▶ **Task details**
Find the lines of the records in which the word "hroot" appears and report how many there are, as a number alone.

▶ **Extracted records**
/-- R60, R202: what memory holds at NULL reaches no part of a read. -/
theorem exec_chRd_congr_off_null (ref : ChannelRef) {s : State} (hq : Quiet s) {m : Memory}
    (hm : ∀ a : Address, wrap s.cfg a ≠ s.cfg.null → State.readByte { s with mem := m } a = s.readByte a) {t : State}
    (ht : exec (.chRd ref) s = .next t) : exec (.chRd ref) { s with mem := m } = .next { t with mem := m } := by
  have hread := fun d => atRest_congr_off_null (s := s) (t := { s with mem := m }) rfl rfl hm d
  cases ref with
  | scratch d =>
    obtain ⟨hchanged, hlatch, hdrops⟩ := atRest_congr_read (hread d)
    rw [exec_chRd_scratch_quiet hq] at ht
    cases ht
    rw [exec_chRd_scratch_quiet (s := { s with mem := m }) hq, (hread d).1, hchanged, hlatch, hdrops]
  | slot i =>
    obtain ⟨hchanged, hlatch, hdrops⟩ := atRest_congr_read (hread s.ch[i].descriptor)
    rw [exec_chRd_slot_quiet hq] at ht
    cases ht
    rw [exec_chRd_slot_quiet (s := { s with mem := m }) hq]
    simp only [(hread s.ch[i].descriptor).1, hchanged, hlatch, hdrops]

/-! ### A read, whatever the other agents do -/

/-- R208, R209: without a value nothing has changed, without a change the latch stays, and a value of no bytes changes
nothing. -/
structure ReadRule (d : Descriptor) (r : ChannelRead) : Prop where
  none_unchanged : r.value = none → r.changed = false
  unchanged_latch : r.changed = false → r.latch = d.previousValue
  size_zero : d.sizeBytes = 0x00#8 → r.changed = false ∧ (r.value = none ∨ r.value = some [])

theorem readRule_latchRead (d : Descriptor) {value : List Byte} (hl : value.length = d.sizeBytes.toNat) :
    ReadRule d (latchRead d value) := by
  have hempty : d.sizeBytes = 0x00#8 → value = [] := fun h0 => by
    rw [h0] at hl
    exact List.length_eq_zero_iff.1 hl
  unfold latchRead
  split
  · next hd =>
    refine ⟨fun h => (nomatch h), fun h => (nomatch h), fun h0 => ?_⟩
    rw [hempty h0, h0] at hd
    exact absurd hd (by simp [latchDiffers])
  · exact ⟨fun _ => rfl, fun _ => rfl, fun h0 => ⟨rfl, .inr (congrArg some (hempty h0))⟩⟩

theorem readRule_readChannel (d : Descriptor) (s : State) : ReadRule d (readChannel d s).1 := by
  unfold readChannel
  split
  · exact ⟨fun _ => rfl, fun _ => rfl, fun _ => ⟨rfl, .inl rfl⟩⟩
  · next p t _ => exact readRule_latchRead d (readBytes_length _ p t)

/-- A read without a chase's end records the null and nothing else. -/
theorem readChannel_null {s : State} {d : Descriptor} (h : wrap s.cfg d.address = s.cfg.null) :
    readChannel d s = (⟨none, false, d.previousValue⟩, s.drop .nullPointer) := by
  rw [readChannel, chase_null h]

theorem writeChannel_root_null {s : State} {d : Descriptor} (h : wrap s.cfg d.address = s.cfg.null) (v : List Byte) :
    writeChannel d v s = s.drop .nullPointer := by
  rw [writeChannel, chase_null h]

/-- R206: of the registry a read of a slot writes that slot's latch. -/
theorem readSlot_ch_changed {i : Fin 16} {s : State} (h : (readSlot i s).1.changed = true) :
    (readSlot i s).2.ch = s.ch.set i { s.ch[i] with previousValue := (readSlot i s).1.latch } := by
  have hch := (landed_readChannel s.ch[i].descriptor s).ch
  simp only [readSlot] at h ⊢
  simp only [h, if_true, State.setChannel, hch]

/-- R206: and only when `changed`. -/
theorem readSlot_ch_unchanged {i : Fin 16} {s : State} (h : (readSlot i s).1.changed = false) :
    (readSlot i s).2.ch = s.ch := by
  simp only [readSlot] at h ⊢
  rw [h, if_neg Bool.false_ne_true]
  exact (landed_readChannel s.ch[i].descriptor s).ch

/-! ### CH.WR at rest -/

theorem exec_chWr (ref : ChannelRef) (v : Vector Byte 8) (s : State) :
    exec (.chWr ref v) s = .next (writeChannel (refDescriptor ref s) v.toList s) := by
  rw [← vectorBytes_eq_toList]
  rfl

theorem writeChannel_quiet_null {s : State} (hq : Quiet s) {d : Descriptor} (h : resolveAtRest s d = none)
    (v : List Byte) : writeChannel d v s = { s with drops := s.drops ++ [.nullPointer] } := by
  rw [writeChannel, chase_quiet hq, h, chaseDrops_null h]

/-- R210: at most eight bytes go to where the chase resolves to. -/
theorem writeChannel_quiet_stored {s : State} (hc : s.cfg.Valid) (hq : Quiet s) {d : Descriptor} {p : Address}
    (h : resolveAtRest s d = some p) {v : List Byte} (hv : v.length ≤ 8) :
    ∃ m : Memory, writeChannel d v s = { s with mem := m } ∧
      StoredAt s { s with mem := m } p (v.take d.sizeBytes.toNat) := by
  have hlen : (v.take d.sizeBytes.toNat).length ≤ 8 := Nat.le_trans (List.length_take_le' _ _) hv
  obtain ⟨m, hm, hstored⟩ := writeBytes_stored hq (addressSpace_ge hc) (v.take d.sizeBytes.toNat) p hlen
  refine ⟨m, ?_, hstored⟩
  rw [writeChannel, chase_quiet hq, h, chaseDrops_some h, List.append_nil]
  exact hm

/-! ### A write, then reads (R211) -/

theorem resolveAtRest_depth_zero {s : State} {d : Descriptor} (hd : d.dereferenceDepth = 0x00#8)
    (hroot : wrap s.cfg d.address ≠ s.cfg.null) : resolveAtRest s d = some (wrap s.cfg d.address) := by
  rw [resolveAtRest_of_root hroot, hd]
  rfl

/-- Stored bytes are read back, where none of them is at NULL. -/
theorem valueAtRest_of_storedAt {s t : State} {d : Descriptor} {v : List Byte} (hcfg : t.cfg = s.cfg)
    (ht : resolveAtRest t d = some (wrap s.cfg d.address)) (hv : v.length = d.sizeBytes.toNat)
    (h : StoredAt s t (wrap s.cfg d.address) v)
    (hn : ∀ j < d.sizeBytes.toNat, wrap s.cfg (d.address + j) ≠ s.cfg.null) : valueAtRest t d = some v := by
  rw [valueAtRest_some ht, ← hv]
  refine congrArg some (List.ext_getElem (bytesAt_length _ _ _) fun j _ hj => ?_)
  have hne : wrap s.cfg (wrap s.cfg d.address + j) ≠ s.cfg.null := by rw [wrap_add_wrap]; exact hn j (hv ▸ hj)
  have hload : t.loadByte (wrap s.cfg d.address + j) = t.readByte (wrap s.cfg d.address + j) := by
    rw [State.loadByte, hcfg, if_neg hne]
  simp only [bytesAt, List.getElem_map, List.getElem_range, hload, h.1 j hj hne]

/-- R207: read once more with the latch the first read left, a slot gives the same value, unchanged. -/
theorem atRest_reread {t u : State} {i : Fin 16} {v : List Byte} (hvalue : valueAtRest t t.ch[i].descriptor = some v)
    (hv : v.length = t.ch[i].sizeBytes.toNat) (h8 : v.length ≤ 8) (hcfg : u.cfg = t.cfg)
    (hnull : u.nullByte = t.nullByte) (hmem : u.mem = t.mem)
    (hch : u.ch[i] = { t.ch[i] with previousValue := latchAtRest t t.ch[i].descriptor }) :
    valueAtRest u u.ch[i].descriptor = some v ∧ changedAtRest u u.ch[i].descriptor = false := by
  rw [latchAtRest_some hvalue] at hch
  have hvalue' : valueAtRest u u.ch[i].descriptor = some v := by
    rw [(atRest_congr hcfg hnull hmem _).1, hch]
    exact hvalue
  have hlatch : u.ch[i].descriptor.previousValue.toList.take u.ch[i].descriptor.sizeBytes.toNat = v := by
    rw [hch]
    exact hv ▸ overwriteLatch_take _ h8
  refine ⟨hvalue', ?_⟩
  rw [changedAtRest_some hvalue', hlatch]
  simp

/-- R206: the fields of the state after a read of a slot that the next read depends on. -/
theorem exec_chRd_slot_fields {t : State} (hq : Quiet t) (i : Fin 16) :
    ∃ u, exec (.chRd (.slot i)) t = .next u ∧ Quiet u ∧ u.cfg = t.cfg ∧ u.nullByte = t.nullByte ∧ u.mem = t.mem ∧
      u.ch[i] = { t.ch[i] with previousValue := latchAtRest t t.ch[i].descriptor } ∧
      u.result = .value (valueAtRest t t.ch[i].descriptor) (changedAtRest t t.ch[i].descriptor)
        (latchAtRest t t.ch[i].descriptor) :=
  ⟨_, exec_chRd_slot_quiet hq i, hq, rfl, rfl, rfl, (setChannel_ch t i i _).trans (if_pos rfl), rfl⟩

/-- R207: the second of two reads reports no change. -/
theorem exec_chRd_slot_twice {t : State} (hq : Quiet t) {i : Fin 16} {v : List Byte}
    (hvalue : valueAtRest t t.ch[i].descriptor = some v) (hv : v.length = t.ch[i].sizeBytes.toNat) (h8 : v.length ≤ 8) :
    ∃ (u w : State) (l l' : Vector Byte 8), exec (.chRd (.slot i)) t = .next u ∧
      u.result = .value (some v) (changedAtRest t t.ch[i].descriptor) l ∧
      exec (.chRd (.slot i)) u = .next w ∧ w.result = .value (some v) false l' := by
  obtain ⟨u, hu, hqu, hcfg, hnull, hmem, hch, hresult⟩ := exec_chRd_slot_fields hq i
  obtain ⟨w, hw, -, -, -, -, -, hresult'⟩ := exec_chRd_slot_fields hqu i
  obtain ⟨hvalue', hchanged'⟩ := atRest_reread hvalue hv h8 hcfg hnull hmem hch
  rw [hvalue] at hresult
  rw [hvalue', hchanged'] at hresult'
  exact ⟨u, w, _, _, hu, hresult, hw, hresult'⟩

/-! ### The obligations -/

/-- Settles O19, from what a read at rest gives and what that depends on. -/
theorem readAtRest : Obligations.ReadAtRest :=
  ⟨fun d _ hq => exec_chRd_scratch_quiet hq d, fun i _ hq => exec_chRd_slot_quiet hq i,
    fun ref _ _ _ hq hm ht => exec_chRd_congr_off_null ref hq hm ht⟩

/-- Settles O20: the chase of depth 2 follows two pointers. -/
theorem chainOfTwoPointers : Obligations.ChainOfTwoPointers := by
  intro d s hq hdepth hroot
  have hresolve : resolveAtRest s d = followAtRest s 2 (wrap s.cfg d.address) := by
    rw [resolveAtRest_of_root hroot, hdepth]
    rfl
  refine ⟨fun h1 h2 => ?_, fun hnull => ?_⟩
  · rw [followAtRest_two h1 h2] at hresolve
    refine ⟨changedAtRest s d, latchAtRest s d, ?_⟩
    rw [exec_chRd_scratch_quiet hq, valueAtRest_some hresolve, chaseDrops_some hresolve, List.append_nil]
  · rw [followAtRest_two_null hnull] at hresolve
    exact exec_chRd_scratch_null hq hresolve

▶ **Reply**
4